父も母も兄姉達もその全員が奴の手引きした聖騎士達によって殺されてしまいました。罪状は悪魔への信仰心だそうです。
私はその言葉を聖騎士の人達から聞いても理解できませんでした。何故、そんな事で母が殺されないといけなかったのか。何故、そんな理由で父が民から暴言を吐かれなければならなかったのか。何故、その程度の信仰の違いで兄や姉が惨たらしく処刑されなければならなかったのか……。
「分からないよ……」
「王女様、気を確かに。国王陛下は貴女様に生きてほしいからこそ王城から貴女様を逃がしたのです。そのお気持ちを無碍にしてはいけません」
リアは自身の専属メイドのラナと共に森を歩いていた。彼女とはリアが物心付いた時からの長い付き合いである。
リアは数刻前、家族の助力によって聖騎士の軍から逃がされた所だった。だが、吸血鬼の国は既に占拠され、何処に行けばいいかも分からず、聖騎士の追手から逃げながら走り続けた結果、こんな辺境まで来てしまっていたのだ。
リアが逃げてきた方向を見ても、もうかつて住んでいた城はおろか、街の灯りも見る事は叶わない。
「はぁ……私……これからどうすれば……」
そう独り言をリアが呟いた瞬間ラナは後ろから気配を感じ取った。
「……ッ…誰っ!?」
ラナは気配がした方向を睨み、リアを守るようにリアの前に立つがそこには誰もいない。
「……気のせい…?」
「いえ、貴女の勘は素晴らしいですよ」
「…ッ!」
突如ラナは背後から掛けられたその言葉に反応して魔術を発動させ、リアを抱えて飛び退る。
「大渦槍!」
超至近距離から放たれる高速の渦の槍。
その一撃は背後の男に確実に当たると思われた。……だが。
「閃」
その文言と共に放たれた斬撃によってラナの魔術は撃ち落とされてしまった。
「な……なんでっ」
「なかなか強いですね……ですが、その程度では私には届きません」
「……っ」
急に現れたその男は薄ら笑いを浮かべてリアたちの前に立つ。
完璧な尾行。リアとラナに一切気づかれることなくここまで追ってこれるなど先程の剣の腕と合わせて考えれば男は相当な実力者なのだろうとラナは感じ取った。
「ふぅ……これほど危機的状況なのにも関わらず仲間の一人も来ない所を見ると……私の障害は貴女だけのようですね」
「……お前みたいな人間にリア様は渡さない」
「ほう……ならどれだけ私から王女を守れるか試してみますか」
その男は見た所、人間で言えば20代前半程度だろうか。普通なら人間と吸血鬼ではステータス自体に差があるのでスキルを磨き、レベルで上回らなければその差を埋めることは出来ない。だが、男はまだ年若い。ならばレベルもスキルもまだ成熟しておらず弱いだろう……と、普通なら考える所だが、ラナはとてもそうは考えられなかった。何故なら、男はその若い見た目からはとても考えられない程"隙が無い"のだ。その佇まいからから発せられる剣気は鋭く、間違っても舐めて相手取れるような人物では無いことは確かだった。

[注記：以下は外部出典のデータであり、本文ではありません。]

/-! `msPut` -/

@[simp] theorem msPut_sched (s : State) (n : Nat) (v : Word) : (msPut s n v).sched = s.sched := rfl
@[simp] theorem msPut_free (s : State) (n : Nat) (v : Word) : (msPut s n v).free = s.free := rfl
@[simp] theorem msPut_nextAcc (s : State) (n : Nat) (v : Word) : (msPut s n v).nextAcc = s.nextAcc := rfl
@[simp] theorem msPut_nextUid (s : State) (n : Nat) (v : Word) : (msPut s n v).nextUid = s.nextUid := rfl
@[simp] theorem msPut_issue (s : State) (n : Nat) (v : Word) : (msPut s n v).issue = s.issue := rfl
@[simp] theorem msPut_focus (s : State) (n : Nat) (v : Word) : (msPut s n v).focus = s.focus := rfl
@[simp] theorem msPut_mem (s : State) (n : Nat) (v : Word) : (msPut s n v).mem = s.mem := rfl
@[simp] theorem msPut_poison (s : State) (n : Nat) (v : Word) : (msPut s n v).poison = s.poison := rfl
@[simp] theorem msPut_struck (s : State) (n : Nat) (v : Word) : (msPut s n v).struck = s.struck := rfl
@[simp] theorem msPut_inflight (s : State) (n : Nat) (v : Word) : (msPut s n v).inflight = s.inflight := rfl
@[simp] theorem msPut_arrived (s : State) (n : Nat) (v : Word) : (msPut s n v).arrived = s.arrived := rfl
@[simp] theorem msPut_cores (s : State) (n : Nat) (v : Word) : (msPut s n v).cores = s.cores := rfl
@[simp] theorem msPut_threads (s : State) (n : Nat) (v : Word) : (msPut s n v).threads = s.threads := rfl
@[simp] theorem msPut_spanQ (s : State) (n : Nat) (v : Word) : (msPut s n v).spanQ = s.spanQ := rfl
@[simp] theorem msPut_spanTlb (s : State) (n : Nat) (v : Word) : (msPut s n v).spanTlb = s.spanTlb := rfl
@[simp] theorem msPut_ksQ (s : State) (n : Nat) (v : Word) : (msPut s n v).ksQ = s.ksQ := rfl
@[simp] theorem msPut_faultWait (s : State) (n : Nat) (v : Word) : (msPut s n v).faultWait = s.faultWait := rfl
@[simp] theorem msPut_sinks (s : State) (n : Nat) (v : Word) : (msPut s n v).sinks = s.sinks := rfl
@[simp] theorem msPut_hbmEnd (s : State) (n : Nat) (v : Word) : (msPut s n v).hbmEnd = s.hbmEnd := rfl
@[simp] theorem msPut_fused (s : State) (n : Nat) (v : Word) : (msPut s n v).fused = s.fused := rfl
@[simp] theorem msPut_live (s : State) (n : Nat) (v : Word) : (msPut s n v).live = s.live := rfl
@[simp] theorem msPut_partner (s : State) (n : Nat) (v : Word) : (msPut s n v).partner = s.partner := rfl
@[simp] theorem msPut_epoch (s : State) (n : Nat) (v : Word) : (msPut s n v).epoch = s.epoch := rfl
@[simp] theorem msPut_gated (s : State) (n : Nat) (v : Word) : (msPut s n v).gated = s.gated := rfl
@[simp] theorem msPut_wakeQ (s : State) (n : Nat) (v : Word) : (msPut s n v).wakeQ = s.wakeQ := rfl
@[simp] theorem msPut_inrush (s : State) (n : Nat) (v : Word) : (msPut s n v).inrush = s.inrush := rfl
@[simp] theorem msPut_lowering (s : State) (n : Nat) (v : Word) : (msPut s n v).lowering = s.lowering := rfl
@[simp] theorem msPut_lowerQ (s : State) (n : Nat) (v : Word) : (msPut s n v).lowerQ = s.lowerQ := rfl
@[simp] theorem msPut_downLinks (s : State) (n : Nat) (v : Word) : (msPut s n v).downLinks = s.downLinks := rfl
@[simp] theorem msPut_tokens (s : State) (n : Nat) (v : Word) : (msPut s n v).tokens = s.tokens := rfl
@[simp] theorem msPut_aborts (s : State) (n : Nat) (v : Word) : (msPut s n v).aborts = s.aborts := rfl
@[simp] theorem msPut_errs (s : State) (n : Nat) (v : Word) : (msPut s n v).errs = s.errs := rfl
@[simp] theorem msPut_homes (s : State) (n : Nat) (v : Word) : (msPut s n v).homes = s.homes := rfl
@[simp] theorem msPut_subs (s : State) (n : Nat) (v : Word) : (msPut s n v).subs = s.subs := rfl
@[simp] theorem msPut_net (s : State) (n : Nat) (v : Word) : (msPut s n v).net = s.net := rfl
@[simp] theorem msPut_graphs (s : State) (n : Nat) (v : Word) : (msPut s n v).graphs = s.graphs := rfl
@[simp] theorem msPut_pool (s : State) (n : Nat) (v : Word) : (msPut s n v).pool = s.pool := rfl
@[simp] theorem msPut_poolGen (s : State) (n : Nat) (v : Word) : (msPut s n v).poolGen = s.poolGen := rfl
@[simp] theorem msPut_lastId (s : State) (n : Nat) (v : Word) : (msPut s n v).lastId = s.lastId := rfl
@[simp] theorem msPut_poolSeq (s : State) (n : Nat) (v : Word) : (msPut s n v).poolSeq = s.poolSeq := rfl
@[simp] theorem msPut_fetched (s : State) (n : Nat) (v : Word) : (msPut s n v).fetched = s.fetched := rfl
@[simp] theorem msPut_slots (s : State) (n : Nat) (v : Word) : (msPut s n v).slots = s.slots := rfl
@[simp] theorem msPut_residency (s : State) (n : Nat) (v : Word) : (msPut s n v).residency = s.residency := rfl
@[simp] theorem msPut_tensors (s : State) (n : Nat) (v : Word) : (msPut s n v).tensors = s.tensors := rfl
@[simp] theorem msPut_kcyc (s : State) (n : Nat) (v : Word) : (msPut s n v).kcyc = s.kcyc := rfl
@[simp] theorem msPut_msixTab (s : State) (n : Nat) (v : Word) : (msPut s n v).msixTab = s.msixTab := rfl
@[simp] theorem msPut_msixPend (s : State) (n : Nat) (v : Word) : (msPut s n v).msixPend = s.msixPend := rfl
@[simp] theorem msPut_beats (s : State) (n : Nat) (v : Word) : (msPut s n v).beats = s.beats := rfl
@[simp] theorem msPut_probeFails (s : State) (n : Nat) (v : Word) : (msPut s n v).probeFails = s.probeFails := rfl
@[simp] theorem msPut_vacate (s : State) (n : Nat) (v : Word) : (msPut s n v).vacate = s.vacate := rfl
@[simp] theorem msPut_vacAsked (s : State) (n : Nat) (v : Word) : (msPut s n v).vacAsked = s.vacAsked := rfl
@[simp] theorem msPut_lowVac (s : State) (n : Nat) (v : Word) : (msPut s n v).lowVac = s.lowVac := rfl
@[simp] theorem msPut_vacHeld (s : State) (n : Nat) (v : Word) : (msPut s n v).vacHeld = s.vacHeld := rfl
@[simp] theorem msPut_excluded (s : State) (n : Nat) (v : Word) : (msPut s n v).excluded = s.excluded := rfl
@[simp] theorem msPut_saved (s : State) (n : Nat) (v : Word) : (msPut s n v).saved = s.saved := rfl
@[simp] theorem msPut_ckpt (s : State) (n : Nat) (v : Word) : (msPut s n v).ckpt = s.ckpt := rfl
@[simp] theorem msPut_move (s : State) (n : Nat) (v : Word) : (msPut s n v).move = s.move := rfl
@[simp] theorem msPut_frames (s : State) (n : Nat) (v : Word) : (msPut s n v).frames = s.frames := rfl
@[simp] theorem msPut_tails (s : State) (n : Nat) (v : Word) : (msPut s n v).tails = s.tails := rfl
@[simp] theorem msPut_stretch (s : State) (n : Nat) (v : Word) : (msPut s n v).stretch = s.stretch := rfl
@[simp] theorem msPut_drains (s : State) (n : Nat) (v : Word) : (msPut s n v).drains = s.drains := rfl
@[simp] theorem msPut_olds (s : State) (n : Nat) (v : Word) : (msPut s n v).olds = s.olds := rfl
@[simp] theorem msPut_resends (s : State) (n : Nat) (v : Word) : (msPut s n v).resends = s.resends := rfl
@[simp] theorem msPut_peerSeen (s : State) (n : Nat) (v : Word) : (msPut s n v).peerSeen = s.peerSeen := rfl
@[simp] theorem msPut_linksUp (s : State) (n : Nat) (v : Word) : (msPut s n v).linksUp = s.linksUp := rfl
@[simp] theorem msPut_outHost (s : State) (n : Nat) (v : Word) : (msPut s n v).outHost = s.outHost := rfl

end Sys2Proof.Machine
end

ラナを見据える男はその手に握る剣を正面に構えて宣言する。
「いくぞ?」
瞬間ラナの身体は動かなくなった。
それはまるで蛇に睨まれた蛙のように指先一つ、視線一つ動かせなくなってしまったのだ。
リアの中で男への危険信号が鳴り響くが、それでも身体は動かない。
「ん?……ああ、この程度の神気でも相手を動けなくさせれるんですか」
男が独り言を呟いている間、ラナは身体をどうにかして動かそうとするが、どれだけ頑張ろうとも身体が言うことを聞かない。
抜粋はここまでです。